This spring, the Yale University Art Gallery will launch a major two-year traveling exhibition drawn from its collection of artwork once held by the Société Anonyme, known as America's first "experimental museum" for modern art.
"The Société Anonyme: Modernism for America" features more than 240 works by such renowned artists as Constantin Brancusi, Marcel Duchamp, Wassily Kandinsky, Piet Mondrian, Man Ray and Joseph Stella, along with lesser-known artists who made significant contributions to modernism.
Organized by the Yale Art Gallery, the exhibition marks the first time that a substantial portion of the historic collection has been permitted to travel. The exhibit will begin its tour at the Hammer Museum, Los Angeles (April 23-Aug. 20, 2006), before traveling on to The Phillips Collection, Washington, D.C. (Oct. 14, 2006-Jan. 21, 2007); Dallas Museum of Art, Texas (June 10-Sept. 16, 2007); and Frist Center for the Visual Arts, Nashville, Tennessee (Oct. 26, 2007-Feb. 3, 2008). The exhibition will be presented at the Yale Art Gallery in fall of 2010.
The Société Anonyme was founded in New York in 1920 by Katherine S. Dreier, Duchamp and Man Ray in order to promote contemporary art to American audiences. (The title, reportedly a suggestion of Man Ray's, is the French idiomatic phrase denoting a company, and meaninglessly translates as "Incorporated Inc.") The group fulfilled its mission by organizing exhibitions and other programs. In time, it also amassed an renowned collection of European and American art, dating primarily from 1920 to 1940.

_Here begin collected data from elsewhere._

-- ==== Sys2Proof/Laws/Run.lean ====
section
/-! SUPPORT. Running the machine one step at a time, and the induction over a run, said once. -/

namespace Sys2Proof.Machine

/-- A run whose first step ends in a next state goes on from there. -/
theorem core_run_next (M : Host.Core) (n : Nat) (s t : M.State) (h : M.step s = .next t) :
    M.run (n + 1) s = M.run n t := by
  simp [Host.Core.run, h]

/-- The same for this machine. -/
theorem run_succ {s t : State} (n : Nat) (h : step s = .next t) :
    Host.Core.run Sys2Proof.core (n + 1) s = Host.Core.run Sys2Proof.core n t :=
  core_run_next Sys2Proof.core n s t h

/-- What every step keeps, every run keeps. -/
theorem run_induction {p : State → Prop} (hp : ∀ s t, p s → step s = .next t → p t) (n : Nat) (s : State)
    (h : p s) : ∃ t, Host.Core.run Sys2Proof.core n s = .next t ∧ p t := by
  induction n generalizing s with
  | zero => exact ⟨s, rfl, h⟩
  | succ n ih =>
    obtain ⟨t, ht⟩ := step_total s
    rw [run_succ n ht]
    exact ih t (hp s t h ht)

end Sys2Proof.Machine
end

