/-- TRAIN of a configured perceptron raises WEIGHT_RANGE where its training step fails (R228, R189). -/
theorem trainCmd_perceptron_none {P : Params} {s : State} {g : Width} {theta : Nat} {t : PerceptronTables} {pc : Pc}
    {o : Bit} (hs : s.block = .configured (.perceptron g theta t)) (e : pTrainStep P g.toNat theta t pc o = none) :
    trainCmd P pc o s = raise .weightRange s :=
  trainCmd_none hs (by rw [runTrain, e]; rfl)

/-- TRAIN of a configured perceptron answers OK and replaces the tables where its training step succeeds (R228). -/
theorem trainCmd_perceptron_some {P : Params} {s : State} {g : Width} {theta : Nat} {t t' : PerceptronTables}
    {pc : Pc} {o : Bit} (hs : s.block = .configured (.perceptron g theta t))
    (e : pTrainStep P g.toNat theta t pc o = some t') :
    trainCmd P pc o s = respond false .ok { s with block := .configured (.perceptron g theta t') } :=
  trainCmd_some hs (by rw [runTrain, e]; rfl)

/-- Settles O34: the training step fails exactly where an update is due and overflows; where it succeeds it shifts the
history and writes the entry's lanes if an update is due. -/
theorem perceptronTrainEffect : Obligations.PerceptronTrainEffect := by
  refine ⟨fun _ _ _ => rfl, ?_⟩
  intro P s g theta t pc o hok hs k sgn w y w' update overflow
  rw [hs] at hok
  obtain ⟨-, -, ht⟩ := hok
  have hupdate : update ↔ pNeedUpdate theta (pDot P g.toNat t pc) o = true := by
    rw [pNeedUpdate_iff, pDot_eq]
    rfl
  have hfail : update ∧ overflow ↔ pTrainStep P g.toNat theta t pc o = none := by
    rw [pTrainStep_eq_none_iff, hupdate, newWeights_overflow_iff]
    rfl
  rw [hfail]
  cases e : pTrainStep P g.toNat theta t pc o with
  | none => exact ⟨fun _ => trainCmd_perceptron_none hs e, fun hsome => absurd rfl hsome⟩
  | some t' =>
    refine ⟨nofun, fun _ => ⟨t', trainCmd_perceptron_some hs e, pGhr_of_pTrainStep e, fun hu i => ⟨?_, fun hi => ?_⟩,
      fun hu i => ?_⟩⟩
    · rintro rfl j hj
      rw [pEntry_of_pTrainStep ht e, if_pos ⟨rfl, hupdate.mp hu⟩]
      exact weightAt_newWeights _ _ o hj
    · rw [pEntry_of_pTrainStep ht e, if_neg fun h => hi h.1]
    · rw [pEntry_of_pTrainStep ht e, if_neg fun h => hu (hupdate.mpr h.2)]

/-- A TRAIN that ends in a configured perceptron has made a successful training step (R192). -/
theorem pTrainStep_of_trainCmd_block {P : Params} {s : State} {g : Width} {theta : Nat} {t t' : PerceptronTables}
    {pc : Pc} {o : Bit} (hs : s.block = .configured (.perceptron g theta t))
    (h : (trainCmd P pc o s).block = .configured (.perceptron g theta t')) :
    pTrainStep P g.toNat theta t pc o = some t' := by
  cases e : pTrainStep P g.toNat theta t pc o with
  | none =>
    rw [trainCmd_perceptron_none hs e] at h
    exact nomatch h
  | some u =>
    rw [trainCmd_perceptron_some hs e] at h
    simpa only [respond_block, Block.configured.injEq, Run.perceptron.injEq, true_and, Option.some.injEq] using h

/-- An update moves every lane, since the product of two signs is odd (R188). -/
theorem weightAt_newWeights_ne {g j : Nat} (ws : List Int) (h : Nat) (o : Bit) (hj : j < g) :
    weightAt (newWeights g ws h o) j ≠ weightAt ws j := by
  have hodd := bipolar_mul_mod_two o (h.testBit j)
  rw [weightAt_newWeights ws h o hj]
  omega

/-- Settles O36: a correct and confident prediction needs no update, a wrong one does, and an update moves every
lane. -/
theorem weightsChangeSelectively : Obligations.WeightsChangeSelectively := by
  intro P s g theta t t' pc o hok hs hblock y k
  rw [hs] at hok
  obtain ⟨-, -, ht⟩ := hok
  have hentry := pEntry_of_pTrainStep ht (pTrainStep_of_trainCmd_block hs hblock)
  refine ⟨fun ⟨hcorrect, hconfident⟩ i => ?_, fun hwrong j hj => ?_⟩
  · have hkeep : ¬pNeedUpdate theta y o = true := by
      rw [pNeedUpdate_iff]
      exact not_or.mpr ⟨not_not.mpr hcorrect, not_lt.mpr hconfident⟩
    rw [hentry, if_neg fun h => hkeep h.2]
  · rw [hentry, if_pos ⟨rfl, (pNeedUpdate_iff theta y o).mpr (.inl hwrong)⟩]
    exact weightAt_newWeights_ne _ _ o hj

/-! ### The bound of the dot product (R193) -/

/-- A sign has magnitude 1 (R183). -/
theorem abs_bipolar (b : Bit) : |bipolar b| = 1 := by cases b <;> rfl

/-- A weight in range has magnitude at most `2^(W_BITS-1)` (R189). -/
theorem abs_le_of_weightInRange {b : Nat} {w : Int} (h : weightInRange (some b) w = true) : |w| ≤ 2 ^ (b - 1) := by
  obtain ⟨hlow, hhigh⟩ := of_decide_eq_true h
  exact abs_le.mpr ⟨hlow, by omega⟩

/-- The dot product of a good weight vector is at most the bias plus the largest weight in every lane. -/
theorem abs_dotWeights_le {b g : Nat} {ws : List Int} (hw : WeightsOk (some b) g ws) (h : Nat) :
    |dotWeights g ws h| ≤ 1 + (g : Int) * 2 ^ (b - 1) := by
  obtain ⟨hlen, hrange, -⟩ := hw
  have hlane : ∀ j ∈ Finset.range g, |weightAt ws j * bipolar (h.testBit j)| ≤ 2 ^ (b - 1) := fun j hj => by
    rw [abs_mul, abs_bipolar, mul_one]
    exact abs_le_of_weightInRange (hrange _ (weightAt_mem (hlen ▸ Finset.mem_range.mp hj)))
  rw [dotWeights_eq]
  calc |1 + ∑ j ∈ Finset.range g, weightAt ws j * bipolar (h.testBit j)|
    _ ≤ |1| + |∑ j ∈ Finset.range g, weightAt ws j * bipolar (h.testBit j)| := abs_add_le _ _
    _ ≤ 1 + ∑ j ∈ Finset.range g, |weightAt ws j * bipolar (h.testBit j)| := by
      rw [abs_one]
      exact Int.add_le_add_left (Finset.abs_sum_le_sum_abs _ _) 1
    _ ≤ 1 + (g : Int) * 2 ^ (b - 1) := by
      have hsum := Finset.sum_le_card_nsmul _ _ _ hlane
      rw [Finset.card_range, nsmul_eq_mul] at hsum
      exact Int.add_le_add_left hsum 1

/-- The bound is below the largest magnitude of a signed number of the accumulator's width. -/
theorem dot_bound_lt_accumulator {b : Nat} (hb : 1 ≤ b) (g : Nat) :
    1 + (g : Int) * 2 ^ (b - 1) < 2 ^ (accumulatorBits b g - 1) := by
  obtain ⟨c, rfl⟩ : ∃ c, b = c + 1 := ⟨b - 1, by omega⟩
  have hpos : 1 ≤ 2 ^ c := Nat.one_le_two_pow
  have hclog : g + 1 ≤ 2 ^ Nat.clog 2 (g + 1) := Nat.le_pow_clog (by decide) _
  have hnat : 1 + g * 2 ^ c < 2 ^ (accumulatorBits (c + 1) g - 1) :=
    calc 1 + g * 2 ^ c
      _ ≤ (g + 1) * 2 ^ c := by rw [Nat.succ_mul]; omega
      _ < (g + 1) * 2 ^ (c + 1) := Nat.mul_lt_mul_of_pos_left (Nat.pow_lt_pow_succ (by decide)) g.succ_pos
      _ ≤ 2 ^ Nat.clog 2 (g + 1) * 2 ^ (c + 1) := Nat.mul_le_mul_right _ hclog
      _ = 2 ^ (accumulatorBits (c + 1) g - 1) := by
        rw [← Nat.pow_add, accumulatorBits, Nat.add_sub_cancel, Nat.add_comm]
  exact_mod_cast hnat

/-- Settles O38: the weights are in range by the invariant, so the dot product is bounded, and the accumulator is wide
enough for the bound. -/
theorem dotProductFitsTheAccumulator : Obligations.DotProductFitsTheAccumulator := by
  intro P b g t pc hb ht
  have hbound : |pDot P g t pc| ≤ 1 + (g : Int) * 2 ^ (b - 1) :=
    abs_dotWeights_le (hb ▸ weightsOk_pEntry ht (pIndex P g t pc)) t.pGhr
  obtain ⟨hlow, hhigh⟩ := abs_lt.mp (hbound.trans_lt (dot_bound_lt_accumulator (P.wBits_pos b hb) g))
  exact ⟨pDot_eq P g t pc, hbound, hlow.le, hhigh⟩

/-! ### Parity (R195) -/

/-- A weight vector of `g` weights, each congruent to `u` modulo 2. -/
def WeightsCongruent (g u : Nat) (ws : List Int) : Prop := ws.length = g ∧ ∀ w ∈ ws, (w - u) % 2 = 0

theorem weightsCongruent_zeroWeights (g : Nat) : WeightsCongruent g 0 (zeroWeights g) :=
  ⟨List.length_replicate, fun w hw => by rw [List.eq_of_mem_replicate hw]; rfl⟩

/-- An update moves every weight by an odd number. -/
theorem WeightsCongruent.newWeights {g u : Nat} {ws : List Int} (hw : WeightsCongruent g u ws) (h : Nat) (o : Bit) :
    WeightsCongruent g (u + 1) (newWeights g ws h o) := by
  refine ⟨newWeights_length g ws h o, fun w hmem => ?_⟩
  obtain ⟨j, hj, rfl⟩ := mem_newWeights.mp hmem
  have hold := hw.2 _ (weightAt_mem (hw.1.symm ▸ hj))
  have hodd := bipolar_mul_mod_two o (h.testBit j)
  omega

theorem WeightsCongruent.foldl_newWeights {g u : Nat} {ws : List Int} (hw : WeightsCongruent g u ws)
    (ups : List (Nat × Bit)) :
    WeightsCongruent g (u + ups.length) (ups.foldl (fun ws x => Machine.newWeights g ws x.1 x.2) ws) := by
  induction ups generalizing u ws with
  | nil => exact hw
  | cons x ups ih =>
    rw [List.length_cons, Nat.add_comm ups.length, ← Nat.add_assoc]
    exact ih (hw.newWeights x.1 x.2)

/-- A sign does not change a weight's parity. -/
theorem mul_bipolar_sub_mod_two {w u : Int} (h : (w - u) % 2 = 0) (b : Bit) : (w * bipolar b - u) % 2 = 0 := by
  cases b with
  | false => rw [show bipolar false = -1 from rfl]; omega
  | true => rw [show bipolar true = 1 from rfl]; omega

/-- The dot product is the bias plus `g` terms of the weights' parity. -/
theorem WeightsCongruent.dotWeights {g u : Nat} {ws : List Int} (hw : WeightsCongruent g u ws) (h : Nat) :
    (dotWeights g ws h - (1 + (g : Int) * u)) % 2 = 0 := by
  have hterms : Machine.dotWeights g ws h - (1 + (g : Int) * u) =
      ∑ j ∈ Finset.range g, (weightAt ws j * bipolar (h.testBit j) - u) := by
    rw [dotWeights_eq, Finset.sum_sub_distrib, Finset.sum_const, Finset.card_range, nsmul_eq_mul]
    ring
  rw [hterms]
  refine Int.emod_eq_zero_of_dvd (Finset.dvd_sum fun j hj => Int.dvd_of_emod_eq_zero ?_)
  exact mul_bipolar_sub_mod_two (hw.2 _ (weightAt_mem (hw.1.symm ▸ Finset.mem_range.mp hj))) _

/-- Settles O39: `u` updates from zeros leave weights congruent to `u`, and a dot product of 0 is even. -/
theorem weightsAndDotProductKeepParity : Obligations.WeightsAndDotProductKeepParity := by
  intro g h ups ws
  have hws : WeightsCongruent g ups.length ws := by
    simpa only [Nat.zero_add] using (weightsCongruent_zeroWeights g).foldl_newWeights ups
  have hdot := hws.dotWeights h
  refine ⟨hws.2, hdot, fun hzero => ?_⟩
  rw [hzero, ← Nat.cast_mul] at hdot
  omega

end Sys2Proof.Machine

/-! ## Proofs of the facade family (44_facade.md)

When a configuration is valid, what CONFIGURE builds and what the fresh state predicts, and the answers of a block that
stays UNCONFIGURED. -/

namespace Sys2Proof.Machine

/-! ### The dispatch, NOP, PREDICT and the STATIC kind -/

/-- Settles O41. -/
theorem stepRunsTheDecodedCommand : Obligations.StepRunsTheDecodedCommand := fun _ _ _ _ => step_instr

/-- Settles O18: NOP is the response OK alone. -/
theorem nopAnswersOkInEveryMode : Obligations.NopAnswersOkInEveryMode := fun s =>
  congrArg Host.Outcome.next (respond_eq false .ok s)

/-- Settles O26. -/
theorem predictWritesNoState : Obligations.PredictWritesNoState := by
  intro s pc
  obtain ⟨pred, st, -, e⟩ := predictCmd_eq_respond blockParams pc s
  exact ⟨responseWord st pred, congrArg _ e⟩

/-- Settles O25: the run STATIC predicts Taken, and its training gives STATIC back. -/
theorem staticPredictsTakenAndNeverTrains : Obligations.StaticPredictsTakenAndNeverTrains := by
  intro s pc o hs
  refine ⟨exec_predict_configured pc hs, ?_⟩
  rw [exec_train_some hs rfl, ← hs]

/-! ### CONFIGURE -/

theorem widthLegal_iff (max : Nat) (f : BitVec 8) : widthLegal max f = true ↔ 1 ≤ f.toNat ∧ f.toNat ≤ max :=
  decide_eq_true_iff

/-- Settles O19: a case for each kind, and one for the unrecognized `kind` fields. -/
theorem configurationValidity : Obligations.ConfigurationValidity := by
  intro P kind g l p
  unfold cfgValid
  cases hk : kindOfField kind with
  | none =>
    have hcode := (kindOfField_eq_none_iff kind).mp hk
    refine iff_of_false nofun fun ⟨hkind, _⟩ => ?_
    have hlt : kind.toNat < 4 := (by decide : ∀ n ∈ [0, 1, 2, 3], n < 4) _ hkind
    omega
  | some kd =>
    have hcode := (kindOfField_eq_some_iff kind kd).mp hk
    cases kd <;> simp [← hcode, kindCode, widthLegal_iff, and_assoc]

/-- A width that is at most 32 fits the 6-bit register it is loaded into (R23, R24, R25). -/
theorem toNat_widthOfField {max : Nat} {f : BitVec 8} (hmax : max ≤ 32) (hf : f.toNat ≤ max) :
    (widthOfField f).toNat = f.toNat := by
  rw [widthOfField, BitVec.toNat_setWidth]
  exact Nat.mod_eq_of_lt (by omega)

/-- A valid CONFIGURE answers OK and replaces the block (R223, R225). -/
theorem exec_configure_valid {kind : BitVec 4} {g l p : BitVec 8} (s : State)
    (h : cfgValid blockParams kind g l p = true) :
    exec (.configure kind g l p) s =
      .next { s with block := configuredBlock blockParams kind g l p, responses := 0x00#8 :: s.responses } :=
  congrArg _ (configureCmd_valid s h)

/-- An invalid CONFIGURE answers CFG_ERR and leaves the block UNCONFIGURED (R226). -/
theorem exec_configure_invalid {kind : BitVec 4} {g l p : BitVec 8} (s : State)
    (h : cfgValid blockParams kind g l p = false) :
    exec (.configure kind g l p) s =
      .next { s with block := .unconfigured, responses := 0x10#8 :: s.responses } :=
  congrArg _ (configureCmd_invalid s h)

/-! ### The fresh state -/

/-- An untrained counter is Weakly-Not-Taken (R105). -/
@[simp] theorem ctrRead_nil (n i : Nat) : ctrRead n [] i = wn n := rfl

/-- An untrained history is 0 (R110). -/
@[simp] theorem histRead_nil (i : Nat) : histRead [] i = 0 := rfl

/-- An untrained weight vector is zeros (R36). -/
@[simp] theorem pEntry_pInit (g k : Nat) : pEntry g pInit k = zeroWeights g := rfl

/-- Settles O20: R224 makes the widths valid, so they fit their registers, and every entry of the tables of R225 is
untrained. -/
theorem configureBuildsFreshState : Obligations.ConfigureBuildsFreshState := by
  refine ⟨rfl, fun s g l p => ⟨exec_configure_valid s rfl, fun hg => ⟨?_, ?_⟩, fun ⟨hg, hl, hp⟩ => ?_⟩⟩
  · have hv : cfgValid blockParams 1 g l p = true :=
      (configurationValidity blockParams 1 g l p).mpr ⟨by decide, fun _ => hg, nofun⟩
    exact ⟨widthOfField g, gsInit, toNat_widthOfField blockParams.gMax_legal.2 hg.2, exec_configure_valid s hv, rfl,
      ctrRead_nil 2⟩
  · have hv : cfgValid blockParams 3 g l p = true :=
      (configurationValidity blockParams 3 g l p).mpr ⟨by decide, fun _ => hg, nofun⟩
    have hw := toNat_widthOfField blockParams.gMax_legal.2 hg.2
    refine ⟨widthOfField g, pInit, hw, ?_, rfl, fun i => ?_⟩
    · rw [← hw]
      exact exec_configure_valid s hv
    · rw [pEntry_pInit, hw, zeroWeights]
  · have hv : cfgValid blockParams 2 g l p = true :=
      (configurationValidity blockParams 2 g l p).mpr ⟨by decide, fun _ => hg, fun _ => ⟨hl, hp⟩⟩
    exact ⟨widthOfField g, widthOfField l, widthOfField p, tInit, toNat_widthOfField blockParams.gMax_legal.2 hg.2,
      toNat_widthOfField blockParams.lMax_legal.2 hl.2, toNat_widthOfField blockParams.pMax_legal.2 hp.2,
      exec_configure_valid s hv, ctrRead_nil 2, histRead_nil, ctrRead_nil 2, rfl, ctrRead_nil 2⟩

In 1941, Dreier and Duchamp gave the majority of the collection to Yale. In 1953, Duchamp bequeathed Dreier's personal collection, which includes one of the largest groups of his works in America. Together, these gifts became the cornerstone of the gallery's noted collection of modern art.
"In 1920, when the Société Anonyme presented its first exhibition, there were no museums in America that specialized in modern art. Most of this country's critics regarded such movements as Cubism as unworthy of serious consideration," says Jock Reynolds, the Henry J. Heinz II Director of the Yale Art Gallery. "Some 30 years, 80 exhibitions and 40 publications later, when the Société Anonyme disbanded, the Museum of Modern Art, the Whitney Museum of American Art and the Solomon R. Guggenheim Museum were all thriving institutions, and New York was emerging as the new international center of the avant-garde.
"Katherine Dreier's energetic and visionary espousal of the art and artists of her time, and her ability to generate that same enthusiasm in others, played a crucial role in America's embrace of modernism," adds Reynolds. "Her story, and the extraordinary collection of works that she helped to assemble, deserve to be better known. We are delighted to have this opportunity to share this fascinating and important exhibition with new audiences across the country."
"The Société Anonyme: Modernism for America" is one of a series of traveling exhibitions that have been organized by the Yale Art Gallery to ensure that its collections are accessible to the public while its main building, designed by Louis I. Kahn, is closed for renovation. The exhibition and accompanying publication were organized by Jennifer R. Gross, the Seymour H. Knox Jr. Curator of Modern and Contemporary Art, with Susan Greenberg, the Horace W. Goldsmith Assistant Curator of Modern and Contemporary Art, both of the Yale Art Gallery.
The exhibition is supported in part by an award from the National Endowment for the Arts, with additional support provided by Mr. and Mrs. James H. Clark Jr. (B.A. 1958); Mr. and Mrs. James Howard Cullum Clark (B.A. 1989); Helen Runnells DuBois (B.A. 1978) and Raymond F. DuBois Jr.; Leonard F. Hill (B.A. 1969); Mr. and Mrs. George T. Lee Jr. (B.A. 1957); Dr. and Mrs. Edmund P. Pillsbury (B.A. 1965); Mark H. Resnick (B.A. 1978); Cathy R. Siegel and Kenneth Weiss; Mr. and Mrs. Joseph B. Smith (B.A. 1950); Michael Sullivan (B.A. 1973); and Mr. and Mrs. John Walsh (B.A. 1961).
A special website -- linked to the gallery's main site at http://artgallery.yale.edu -- is being created in conjunction with the exhibition. The site will feature a comprehensive selection of images from the Société Anonyme Collection and information about the history and mission of the organization, as well as details about the current traveling show. Highlights will include early Société Anonyme exhibition materials, video clips of works by Duchamp and an audio interview with Katherine Dreier. The out-of-print 1984 catalogue raisonné of the collection will also be accessible on this site.